Part memoir, part how-to, all Baxter Black, Lessons from a Desperado Poet is a humorous, witty take on making a living by doing the right thing and trying everything. According to Baxter Black, success “does not require a genius; it just requires the persistence of a glacier. Remember, often it’s not ability that gets you ahead, it’s reliability. The world is run by those who show up.”
Lessons from a Desperado Poet leaves a trail of self-improvement and motivational tortilla crumbs that readers will follow with delight—before, that is, squirreling them away in their own cerebral pockets for later use.
Cowboy poet and large-animal veterinarian, Baxter Black, says "I was raised with the coyotes. No, this is serious. I was raised in New Mexico, did three years at New Mexico State University in Las Cruces, then four more years at Colorado State University to earn a Doctor of Veterinary Medicine degree. Veterinary school was hard for me. (The price of a gallon of gas was higher than my GPA!)

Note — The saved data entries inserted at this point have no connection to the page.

-- ==== Sys2Proof/Laws/KeepsTransit.lean ====
section
/-! SUPPORT. What the operations of Transit leave alone: the queue of commands and the canonical form of memory. -/

namespace Sys2Proof.Machine

@[simp] theorem execRouteLoad_keeps {qq : List Instr} {s : State} (f : FnId) (slot : SlotId) (hostIn : List Byte) (h : State.Keeps qq s) :
    OutKeeps qq (execRouteLoad f slot hostIn s) := by
  refine State.runCmd_keeps _ _ _ _ (fun q => ?_) h
  dsimp only [CmdEnd.ok, CmdEnd.fail]
  (repeat' split) <;> try simp_all (maxDischargeDepth := 12) +contextual [foldl_keeps, foldl_keeps_fst]
  all_goals (repeat' split) <;> try simp_all (maxDischargeDepth := 12) +contextual [foldl_keeps, foldl_keeps_fst]
  all_goals (have he := (by assumption : (_ : State × _) = (_, _)); have hk : State.Keeps qq _ := keeps_of_eq he (by simp (maxDischargeDepth := 12) [h]); simp_all (maxDischargeDepth := 12) +contextual [foldl_keeps, foldl_keeps_fst])

@[simp] theorem execRouteTableEffect_keeps {qq : List Instr} {s : State} (h : State.Keeps qq s) :
    OutKeeps qq (execRouteTableEffect s) := by
  unfold execRouteTableEffect
  try dsimp only
  (repeat' split) <;> try simp_all (maxDischargeDepth := 12) +contextual [foldl_keeps, foldl_keeps_fst]
  all_goals (repeat' split) <;> try simp_all (maxDischargeDepth := 12) +contextual [foldl_keeps, foldl_keeps_fst]
  all_goals (have he := (by assumption : (_ : State × _) = (_, _)); have hk : State.Keeps qq _ := keeps_of_eq he (by simp (maxDischargeDepth := 12) [h]); simp_all (maxDischargeDepth := 12) +contextual [foldl_keeps, foldl_keeps_fst])

@[simp] theorem State.putRx_keeps {qq : List Instr} {s : State} (e : RxCtx) (h : State.Keeps qq s) :
    State.Keeps qq (State.putRx s e) := by
  unfold State.putRx
  try dsimp only
  (repeat' split) <;> try simp_all (maxDischargeDepth := 12) +contextual [foldl_keeps, foldl_keeps_fst]
  all_goals (repeat' split) <;> try simp_all (maxDischargeDepth := 12) +contextual [foldl_keeps, foldl_keeps_fst]
  all_goals (have he := (by assumption : (_ : State × _) = (_, _)); have hk : State.Keeps qq _ := keeps_of_eq he (by simp (maxDischargeDepth := 12) [h]); simp_all (maxDischargeDepth := 12) +contextual [foldl_keeps, foldl_keeps_fst])

@[simp] theorem State.dropCtx_keeps {qq : List Instr} {s : State} (n vc no : Nat) (c : Ctx) (h : State.Keeps qq s) :
    State.Keeps qq (State.dropCtx s n vc no c) := by
  unfold State.dropCtx
  try dsimp only
  (repeat' split) <;> try simp_all (maxDischargeDepth := 12) +contextual [foldl_keeps, foldl_keeps_fst]
  all_goals (repeat' split) <;> try simp_all (maxDischargeDepth := 12) +contextual [foldl_keeps, foldl_keeps_fst]
  all_goals (have he := (by assumption : (_ : State × _) = (_, _)); have hk : State.Keeps qq _ := keeps_of_eq he (by simp (maxDischargeDepth := 12) [h]); simp_all (maxDischargeDepth := 12) +contextual [foldl_keeps, foldl_keeps_fst])

@[simp] theorem State.transit_keeps {qq : List Instr} {s : State} (n vc no : Nat) (c : Ctx) (h : State.Keeps qq s) :
    State.Keeps qq (State.transit s n vc no c) := by
  unfold State.transit
  try dsimp only
  (repeat' split) <;> try simp_all (maxDischargeDepth := 12) +contextual [foldl_keeps, foldl_keeps_fst]
  all_goals (repeat' split) <;> try simp_all (maxDischargeDepth := 12) +contextual [foldl_keeps, foldl_keeps_fst]
  all_goals (have he := (by assumption : (_ : State × _) = (_, _)); have hk : State.Keeps qq _ := keeps_of_eq he (by simp (maxDischargeDepth := 12) [h]); simp_all (maxDischargeDepth := 12) +contextual [foldl_keeps, foldl_keeps_fst])

@[simp] theorem execContextFlit_keeps {qq : List Instr} {s : State} (port : PortId) (vc : Fin 8) (ctxNo : Fin 64) (c : Ctx) (h : State.Keeps qq s) :
    OutKeeps qq (execContextFlit port vc ctxNo c s) := by
  unfold execContextFlit
  try dsimp only
  (repeat' split) <;> try simp_all (maxDischargeDepth := 12) +contextual [foldl_keeps, foldl_keeps_fst]
  all_goals (repeat' split) <;> try simp_all (maxDischargeDepth := 12) +contextual [foldl_keeps, foldl_keeps_fst]
  all_goals (have he := (by assumption : (_ : State × _) = (_, _)); have hk : State.Keeps qq _ := keeps_of_eq he (by simp (maxDischargeDepth := 12) [h]); simp_all (maxDischargeDepth := 12) +contextual [foldl_keeps, foldl_keeps_fst])

@[simp] theorem State.issueAck_keeps {qq : List Instr} {s : State} (e : RxCtx) (h : State.Keeps qq s) :
    State.Keeps qq (State.issueAck s e) := by
  unfold State.issueAck
  try dsimp only
  (repeat' split) <;> try simp_all (maxDischargeDepth := 12) +contextual [foldl_keeps, foldl_keeps_fst]
  all_goals (repeat' split) <;> try simp_all (maxDischargeDepth := 12) +contextual [foldl_keeps, foldl_keeps_fst]
  all_goals (have he := (by assumption : (_ : State × _) = (_, _)); have hk : State.Keeps qq _ := keeps_of_eq he (by simp (maxDischargeDepth := 12) [h]); simp_all (maxDischargeDepth := 12) +contextual [foldl_keeps, foldl_keeps_fst])

@[simp] theorem State.markLine_keeps {qq : List Instr} {s : State} (e : RxCtx) (line : Nat) (h : State.Keeps qq s) :
    State.Keeps qq (State.markLine s e line) := by
  unfold State.markLine
  try dsimp only
  (repeat' split) <;> try simp_all (maxDischargeDepth := 12) +contextual [foldl_keeps, foldl_keeps_fst]
  all_goals (repeat' split) <;> try simp_all (maxDischargeDepth := 12) +contextual [foldl_keeps, foldl_keeps_fst]
  all_goals (have he := (by assumption : (_ : State × _) = (_, _)); have hk : State.Keeps qq _ := keeps_of_eq he (by simp (maxDischargeDepth := 12) [h]); simp_all (maxDischargeDepth := 12) +contextual [foldl_keeps, foldl_keeps_fst])

@[simp] theorem State.closeCtx_keeps {qq : List Instr} {s : State} (n no : Nat) (h : State.Keeps qq s) :
    State.Keeps qq (State.closeCtx s n no) := by
  unfold State.closeCtx
  try dsimp only
  (repeat' split) <;> try simp_all (maxDischargeDepth := 12) +contextual [foldl_keeps, foldl_keeps_fst]
  all_goals (repeat' split) <;> try simp_all (maxDischargeDepth := 12) +contextual [foldl_keeps, foldl_keeps_fst]
  all_goals (have he := (by assumption : (_ : State × _) = (_, _)); have hk : State.Keeps qq _ := keeps_of_eq he (by simp (maxDischargeDepth := 12) [h]); simp_all (maxDischargeDepth := 12) +contextual [foldl_keeps, foldl_keeps_fst])

@[simp] theorem State.ackDue_keeps {qq : List Instr} {s : State} (n no : Nat) (h : State.Keeps qq s) :
    State.Keeps qq (State.ackDue s n no) := by
  unfold State.ackDue
  try dsimp only
  (repeat' split) <;> try simp_all (maxDischargeDepth := 12) +contextual [foldl_keeps, foldl_keeps_fst]
  all_goals (repeat' split) <;> try simp_all (maxDischargeDepth := 12) +contextual [foldl_keeps, foldl_keeps_fst]
  all_goals (have he := (by assumption : (_ : State × _) = (_, _)); have hk : State.Keeps qq _ := keeps_of_eq he (by simp (maxDischargeDepth := 12) [h]); simp_all (maxDischargeDepth := 12) +contextual [foldl_keeps, foldl_keeps_fst])

@[simp] theorem State.takeSummary_keeps {qq : List Instr} {s : State} (module : Nat) (data : List Byte) (h : State.Keeps qq s) :
    State.Keeps qq (State.takeSummary s module data) := by
  unfold State.takeSummary
  try dsimp only
  (repeat' split) <;> try simp_all (maxDischargeDepth := 12) +contextual [foldl_keeps, foldl_keeps_fst]
  all_goals (repeat' split) <;> try simp_all (maxDischargeDepth := 12) +contextual [foldl_keeps, foldl_keeps_fst]
  all_goals (have he := (by assumption : (_ : State × _) = (_, _)); have hk : State.Keeps qq _ := keeps_of_eq he (by simp (maxDischargeDepth := 12) [h]); simp_all (maxDischargeDepth := 12) +contextual [foldl_keeps, foldl_keeps_fst])

@[simp] theorem State.sinkLine_keeps {qq : List Instr} {s : State} (e : RxCtx) (line : Nat) (data : List Byte) (h : State.Keeps qq s) :
    State.Keeps qq (State.sinkLine s e line data) := by
  unfold State.sinkLine
  try dsimp only
  (repeat' split) <;> try simp_all (maxDischargeDepth := 12) +contextual [foldl_keeps, foldl_keeps_fst]
  all_goals (repeat' split) <;> try simp_all (maxDischargeDepth := 12) +contextual [foldl_keeps, foldl_keeps_fst]
  all_goals (have he := (by assumption : (_ : State × _) = (_, _)); have hk : State.Keeps qq _ := keeps_of_eq he (by simp (maxDischargeDepth := 12) [h]); simp_all (maxDischargeDepth := 12) +contextual [foldl_keeps, foldl_keeps_fst])

@[simp] theorem State.passLine_keeps {qq : List Instr} {s : State} (e : RxCtx) (m k v line : Nat) (data : List Byte) (h : State.Keeps qq s) :
    State.Keeps qq (State.passLine s e m k v line data) := by
  unfold State.passLine
  try dsimp only
  (repeat' split) <;> try simp_all (maxDischargeDepth := 12) +contextual [foldl_keeps, foldl_keeps_fst]
  all_goals (repeat' split) <;> try simp_all (maxDischargeDepth := 12) +contextual [foldl_keeps, foldl_keeps_fst]
  all_goals (have he := (by assumption : (_ : State × _) = (_, _)); have hk : State.Keeps qq _ := keeps_of_eq he (by simp (maxDischargeDepth := 12) [h]); simp_all (maxDischargeDepth := 12) +contextual [foldl_keeps, foldl_keeps_fst])

@[simp] theorem State.rerouteLine_keeps {qq : List Instr} {s : State} (e : RxCtx) (line : Nat) (data : List Byte) (h : State.Keeps qq s) :
    State.Keeps qq (State.rerouteLine s e line data) := by
  unfold State.rerouteLine
  try dsimp only
  (repeat' split) <;> try simp_all (maxDischargeDepth := 12) +contextual [foldl_keeps, foldl_keeps_fst]
  all_goals (repeat' split) <;> try simp_all (maxDischargeDepth := 12) +contextual [foldl_keeps, foldl_keeps_fst]
  all_goals (have he := (by assumption : (_ : State × _) = (_, _)); have hk : State.Keeps qq _ := keeps_of_eq he (by simp (maxDischargeDepth := 12) [h]); simp_all (maxDischargeDepth := 12) +contextual [foldl_keeps, foldl_keeps_fst])

@[simp] theorem execDataFlit_keeps {qq : List Instr} {s : State} (port : PortId) (vc : Fin 8) (ctxNo : Fin 64) (line : Nat) (data : List Byte) (h : State.Keeps qq s) :
    OutKeeps qq (execDataFlit port vc ctxNo line data s) := by
  unfold execDataFlit
  try dsimp only
  (repeat' split) <;> try simp_all (maxDischargeDepth := 12) +contextual [foldl_keeps, foldl_keeps_fst]
  all_goals (repeat' split) <;> try simp_all (maxDischargeDepth := 12) +contextual [foldl_keeps, foldl_keeps_fst]
  all_goals (have he := (by assumption : (_ : State × _) = (_, _)); have hk : State.Keeps qq _ := keeps_of_eq he (by simp (maxDischargeDepth := 12) [h]); simp_all (maxDischargeDepth := 12) +contextual [foldl_keeps, foldl_keeps_fst])

@[simp] theorem execAckEntryTimeout_keeps {qq : List Instr} {s : State} (port : PortId) (vc : Fin 8) (ctxNo : Fin 64) (h : State.Keeps qq s) :
    OutKeeps qq (execAckEntryTimeout port vc ctxNo s) := by
  unfold execAckEntryTimeout
  try dsimp only
  (repeat' split) <;> try simp_all (maxDischargeDepth := 12) +contextual [foldl_keeps, foldl_keeps_fst]
  all_goals (repeat' split) <;> try simp_all (maxDischargeDepth := 12) +contextual [foldl_keeps, foldl_keeps_fst]
  all_goals (have he := (by assumption : (_ : State × _) = (_, _)); have hk : State.Keeps qq _ := keeps_of_eq he (by simp (maxDischargeDepth := 12) [h]); simp_all (maxDischargeDepth := 12) +contextual [foldl_keeps, foldl_keeps_fst])

@[simp] theorem execAckFlitTimeout_keeps {qq : List Instr} {s : State} (module : Nat) (h : State.Keeps qq s) :
    OutKeeps qq (execAckFlitTimeout module s) := by
  unfold execAckFlitTimeout
  try dsimp only
  (repeat' split) <;> try simp_all (maxDischargeDepth := 12) +contextual [foldl_keeps, foldl_keeps_fst]
  all_goals (repeat' split) <;> try simp_all (maxDischargeDepth := 12) +contextual [foldl_keeps, foldl_keeps_fst]
  all_goals (have he := (by assumption : (_ : State × _) = (_, _)); have hk : State.Keeps qq _ := keeps_of_eq he (by simp (maxDischargeDepth := 12) [h]); simp_all (maxDischargeDepth := 12) +contextual [foldl_keeps, foldl_keeps_fst])

@[simp] theorem State.takeEntry_keeps {qq : List Instr} {s : State} (n : Nat) (e : AckEntry) (h : State.Keeps qq s) :
    State.Keeps qq (State.takeEntry n s e) := by
  unfold State.takeEntry
  try dsimp only
  (repeat' split) <;> try simp_all (maxDischargeDepth := 12) +contextual [foldl_keeps, foldl_keeps_fst]
  all_goals (repeat' split) <;> try simp_all (maxDischargeDepth := 12) +contextual [foldl_keeps, foldl_keeps_fst]
  all_goals (have he := (by assumption : (_ : State × _) = (_, _)); have hk : State.Keeps qq _ := keeps_of_eq he (by simp (maxDischargeDepth := 12) [h]); simp_all (maxDischargeDepth := 12) +contextual [foldl_keeps, foldl_keeps_fst])

@[simp] theorem execAckFlit_keeps {qq : List Instr} {s : State} (port : PortId) (vc : Fin 8) (origin dstModule : Nat) (entries : List AckEntry) (h : State.Keeps qq s) :
    OutKeeps qq (execAckFlit port vc origin dstModule entries s) := by
  unfold execAckFlit
  try dsimp only
  (repeat' split) <;> try simp_all (maxDischargeDepth := 12) +contextual [foldl_keeps, foldl_keeps_fst]
  all_goals (repeat' split) <;> try simp_all (maxDischargeDepth := 12) +contextual [foldl_keeps, foldl_keeps_fst]
  all_goals (have he := (by assumption : (_ : State × _) = (_, _)); have hk : State.Keeps qq _ := keeps_of_eq he (by simp (maxDischargeDepth := 12) [h]); simp_all (maxDischargeDepth := 12) +contextual [foldl_keeps, foldl_keeps_fst])

@[simp] theorem execSummarySend_keeps {qq : List Instr} {s : State} (h : State.Keeps qq s) :
    OutKeeps qq (execSummarySend s) := by
  unfold execSummarySend
  try dsimp only
  (repeat' split) <;> try simp_all (maxDischargeDepth := 12) +contextual [foldl_keeps, foldl_keeps_fst]
  all_goals (repeat' split) <;> try simp_all (maxDischargeDepth := 12) +contextual [foldl_keeps, foldl_keeps_fst]
  all_goals (have he := (by assumption : (_ : State × _) = (_, _)); have hk : State.Keeps qq _ := keeps_of_eq he (by simp (maxDischargeDepth := 12) [h]); simp_all (maxDischargeDepth := 12) +contextual [foldl_keeps, foldl_keeps_fst])

end Sys2Proof.Machine
end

"Throughout the summers of my college years I worked at different livestock operations as 'cowboy labor.' To help support myself, among other things, I had a band and rode bulls. Upon graduation I practiced for thirteen years in the livestock business and would still be there if cowboy poetry had not hijacked my life.
"Since poetry is virtually illegal in the United States, I have had to work around the edges of the mainstream to make a living - outside the box, as it were. For thirty years I have been successful performing cowboy poetry (think of Shakespeare rather than Robert Frost) at venues across the country and in Canada. The greatest blessing in my business is that I have never had to solicit appearances. It has all been word of mouth.
"To augment my performances, over the years I have expanded into best-selling books, CD and DVD publishing, a regular column, a commercial radio program, National Public Radio appearances, cable television, and producing commercials.
"Our entertainment business, my wife’s and mine, began in Colorado. Twelve years ago we moved to Arizona to take care of my folks. I still have a heavy travel schedule and we have five employees in our office. We have a married daughter and a teenage son.
"We live on a small ranch close to the Mexican border and I punch cows when I’m not on the road. It ain’t a bad life."